Amistad Movie Poster Image

Amistad

(i)

 

Intense true story about slavery has graphic violence.
  • Review Date: May 20, 2003
  • Rated: R
  • Genre: Drama
  • Release Year: 1997
  • Running Time: 155 minutes

What parents need to know

Positive messages

West Africans recently kidnapped from their homes fight back against their captors on a slave ship, fighting for their freedom and the right to control their own destiny. Abolitionists take up their cause and display conviction and integrity in their fight for what was then a controversial cause. 

Positive role models

Through his bravery and his actions, Cinque displays the attributes of a strong leader. The lawyers and abolitionists who represent Cinque and the others who took part in the slave revolt on board the Amistad display integrity and courage in their desire to do what is right. John Quincy Adams, in his speech before the Supreme Court, displays remarkable eloquence in the cause of not only the freedom of the West Africans who revolted against their captors on board the Amistad but also for the ending of slavery itself in the United States. 

Violence

Very violent opening scene depicting a slave uprising: killing with swords, guns, hatchets, and muskets. The brutal treatment of slaves on a ship is graphically shown through flogging, strongly implied rape, and slaves tied to rocks and thrown off the boat to drown at sea. 

Sex

Male and female nudity in scenes depicting slaves on a ship. 

Language

"Hell."

Consumerism
Not applicable
Drinking, drugs, & smoking
Not applicable

Parents Need to Know

Parents need to know that Amistad is a 1997 Oscar-nominated Steven Spielberg movie about West Africans on a slave ship who revolt against their captors but still must fight for their freedom in the courtrooms of America. The opening scene, showing the slave revolt on board the Amistad, is very violent, with blood and death from swords, axes, and muskets. Later in the movie, the horrors of slavery are shown in graphic detail: Men and women are forced to suffer the grave indignities of being treated like cargo, and there's male and female nudity, flogging, and implied rape. Overall, this movie demonstrates tremendous leadership, integrity, fortitude, and courage in both the revolt and in the courtroom, where much of the movie takes place. These traits are shared by both the West Africans and those abolitionists and lawyers who defend them, including former President John Quincy Adams.

What's the story?

In 1839, a group of Africans sold into slavery were being transported to the United States on a Spanish ship. Off the coast of Cuba, they escaped from their shackles and attacked the crew, leaving two crew members alive to take them back to Africa. But the Spanish sailors tricked the Africans and sailed up the coast of the United States until an American naval ship off the coast of Connecticut captured them. Brought into court to determine their fate, the Africans were claimed as property ("like livestock") by both the Spanish crew and by the American captors. Roger Baldwin (Matthew McConaughey), a property lawyer, argues that it is not a property case at all -- that since the Africans were not born slaves, they are free, and their actions were merely self-defense in aid of restoring their freedom.

Is it any good?

QUALITY

Adams explains that in court the one with the best story wins. Indeed, we hear many stories in the course of AMISTAD as each character tries to explain why his view is the right one. In the first courtroom scene we hear several "stories" about what should happen to the Africans. All those stories assume that the Africans are property; the only question is whose property they are. Interestingly, as "property," they can not be charged with murder or theft. One cannot be both property and capable of forming criminal intent. The only issue before the court is where the Africans will go.
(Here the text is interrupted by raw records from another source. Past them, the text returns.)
theorem execTmuDisarmRequest_bst {q : Bay} {s : State} {x_b : Bay} {x_epoch : BitVec 16} {x_s : State} (h_x_s : Bst q s x_s) : BstN q s (execTmuDisarmRequest x_b x_epoch x_s) := by
  unfold execTmuDisarmRequest
  repeat' first
    | (with_reducible first | assumption | exact Bst.refl _)
    | intro _
    | (with_reducible first | apply State.hostTmu_bst | apply State.tmuDisarmRequest_bst | apply BstN.next | apply BstN.ite)

theorem execTmuCalibrationDone_bst {q : Bay} {s : State} {x_b : Bay} {x_w : Nat} {x_n0 : Nat} {x_s : State} (h_x_s : Bst q s x_s) : BstN q s (execTmuCalibrationDone x_b x_w x_n0 x_s) := by
  unfold execTmuCalibrationDone
  repeat' first
    | (with_reducible first | assumption | exact Bst.refl _ | apply State.tmuCalibrated_bst | apply BstN.next | apply BstN.ite | apply Bst.ite)

theorem execTmuHit_bst {q : Bay} {s : State} {x_b : Bay} {x_route : Fin 2} {x_rising : Bool} {x_ticks : Nat} {x_taps : Nat} {x_s : State} (h_x_s : Bst q s x_s) : BstN q s (execTmuHit x_b x_route x_rising x_ticks x_taps x_s) := by
  unfold execTmuHit
  repeat' first
    | (with_reducible first | assumption | exact Bst.refl _)
    | (with_reducible first | apply State.tmuHit_bst | apply State.advance_bst | apply BstN.next | apply BstN.ite | apply Bst.ite)
    | split

theorem execTmuGateExpiry_bst {q : Bay} {s : State} {x_b : Bay} {x_s : State} (h_x_s : Bst q s x_s) : BstN q s (execTmuGateExpiry x_b x_s) := by
  unfold execTmuGateExpiry
  repeat' first
    | (with_reducible first | assumption | exact Bst.refl _)
    | (intro x_1; refine (fun hx : Bst q s x_1 => ?_) ?_; (clear_value x_1); rotate_left; (unfold x_1))
    | (intro x_1; clear_value x_1)
    | intro _
    | (with_reducible first | apply State.advance_bst | apply State.tmuDue_bst | apply State.modTmu_bst | apply BstN.next | apply BstN.ite | apply Bst.ite)
    | lift_lets -underBinder
    | split
    | dsimp only
    | (refine Bst.upd ?_)

theorem execTmuTimeout_bst {q : Bay} {s : State} {x_b : Bay} {x_s : State} (h_x_s : Bst q s x_s) : BstN q s (execTmuTimeout x_b x_s) := by
  unfold execTmuTimeout
  repeat' first
    | (with_reducible first | assumption | exact Bst.refl _)
    | (intro x_1; refine (fun hx : Bst q s x_1 => ?_) ?_; (clear_value x_1); rotate_left; (unfold x_1))
    | (intro x_1; clear_value x_1)
    | intro _
    | (with_reducible first | apply State.tmuTimeout_bst | apply State.advance_bst | apply BstN.next | apply BstN.ite | apply Bst.ite)
    | lift_lets -underBinder
    | split
    | dsimp only

theorem execTmuRepeat_bst {q : Bay} {s : State} {x_b : Bay} {x_s : State} (h_x_s : Bst q s x_s) : BstN q s (execTmuRepeat x_b x_s) := by
  unfold execTmuRepeat
  repeat' first
    | (with_reducible first | assumption | exact Bst.refl _ | apply State.tmuRepeat_bst | apply BstN.next | apply BstN.ite)

theorem execTmuRefLost_bst {q : Bay} {s : State} {x_b : Bay} {x_s : State} (h_x_s : Bst q s x_s) : BstN q s (execTmuRefLost x_b x_s) := by
  unfold execTmuRefLost
  repeat' first
    | (with_reducible first | assumption | exact Bst.refl _ | apply State.tmuRefLost_bst | apply BstN.next | apply BstN.ite | apply Bst.ite)

theorem execTclkRelock_bst {q : Bay} {s : State} {x_b : Bay} {x_s : State} (h_x_s : Bst q s x_s) : BstN q s (execTclkRelock x_b x_s) := by
  unfold execTclkRelock
  repeat' first
    | (with_reducible first | assumption | exact Bst.refl _)
    | (show _ ≠ _; first | decide | omega | (simp only [keyB, keyC, keyCap, keySite, keyPc, keyA, keyG, keyBench, keyNode, keyEng, keyDma, keyLane, keyLink, keyStream, keyStack, keyPort, keyTpg, key, RBay.BAY_STATE, ne_eq, R.LOCK_MASK]; omega) | (simp only [keyB, keyC, keyCap, keySite, keyPc, keyA, keyG, keyBench, keyNode, keyEng, keyDma, keyLane, keyLink, keyStream, keyStack, keyPort, keyTpg, key, RBay.BAY_STATE, ne_eq, R.LOCK_MASK, List.mem_range, List.mem_cons, List.not_mem_nil, or_false] at *; omega) | (split <;> first | decide | (simp only [keyB, keyC, keyCap, keySite, keyPc, keyA, keyG, keyBench, keyNode, keyEng, keyDma, keyLane, keyLink, keyStream, keyStack, keyPort, keyTpg, key, RBay.BAY_STATE, ne_eq, R.LOCK_MASK]; omega)))
    | intro _
    | (with_reducible first | apply State.modTmu_bst | apply State.setO_bst | apply BstN.next | apply BstN.ite)
    | (refine Bst.upd ?_)

theorem execResultRead_bst {q : Bay} {s : State} {x_b : Bay} {x_s : State} (h_x_s : Bst q s x_s) : BstN q s (execResultRead x_b x_s) := by
  unfold execResultRead
  repeat' first
    | (with_reducible first | assumption | exact Bst.refl _)
    | intro _
    | (with_reducible first | apply State.hostModule_bst | apply State.answerBody_bst | apply State.tmuRead_bst | apply State.answer_bst | apply BstN.next | apply BstN.ite | apply Bst.ite | apply Bst.ite2)
    | dsimp only

theorem execResultBlockRead_bst {q : Bay} {s : State} {x_b : Bay} {x_s : State} (h_x_s : Bst q s x_s) : BstN q s (execResultBlockRead x_b x_s) := by
  unfold execResultBlockRead
  repeat' first
    | (with_reducible first | assumption | exact Bst.refl _)
    | intro _
    | (with_reducible first | apply State.hostModule_bst | apply State.answerBody_bst | apply State.tmuRead_bst | apply State.answer_bst | apply BstN.next | apply BstN.ite | apply Bst.ite | apply Bst.ite2)
    | dsimp only

theorem execFifoClear_bst {q : Bay} {s : State} {x_b : Bay} {x_epoch : BitVec 16} {x_s : State} (h_x_s : Bst q s x_s) : BstN q s (execFifoClear x_b x_epoch x_s) := by
  unfold execFifoClear
  repeat' first
    | (with_reducible first | assumption | exact Bst.refl _)
    | intro _
    | (with_reducible first | apply State.hostTmu_bst | apply State.ok_bst | apply State.tmuRepeat_bst | apply State.tmuClear_bst | apply BstN.next | apply BstN.ite)

theorem execRefWarmChange_bst {q : Bay} {s : State} {x_level : Bool} {x_s : State} (h_x_s : Bst q s x_s) : BstN q s (execRefWarmChange x_level x_s) := by
  unfold execRefWarmChange
  repeat' first
    | (with_reducible first | assumption | exact Bst.refl _ | apply State.refWarm_bst | apply BstN.next | apply BstN.ite)

end Sys2Proof.Machine
end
As Baldwin begins to tell Joadson and Tappan his "story" of the case, we see them slowly becoming aware of what had always been obvious to us: The Africans cannot be property. They were free, in which case their actions were not only honorable but heroic, in the same category as America's founding fathers, who gave us our own "story" about who we are as Americans. Despite the attempts of Van Buren to subvert the legal system established only decades before, the essential commitment to freedom is so much a part of the story that, at least in this one brief moment, justice triumphed. Adams, the fourth president, made that his story.

Families can talk about...

  • Families can talk about why it was important to prove where the Africans were from. What was Calhoun's justification for slavery? Why does Tappan say that the death of the Africans may help the cause of abolition more than their freedom?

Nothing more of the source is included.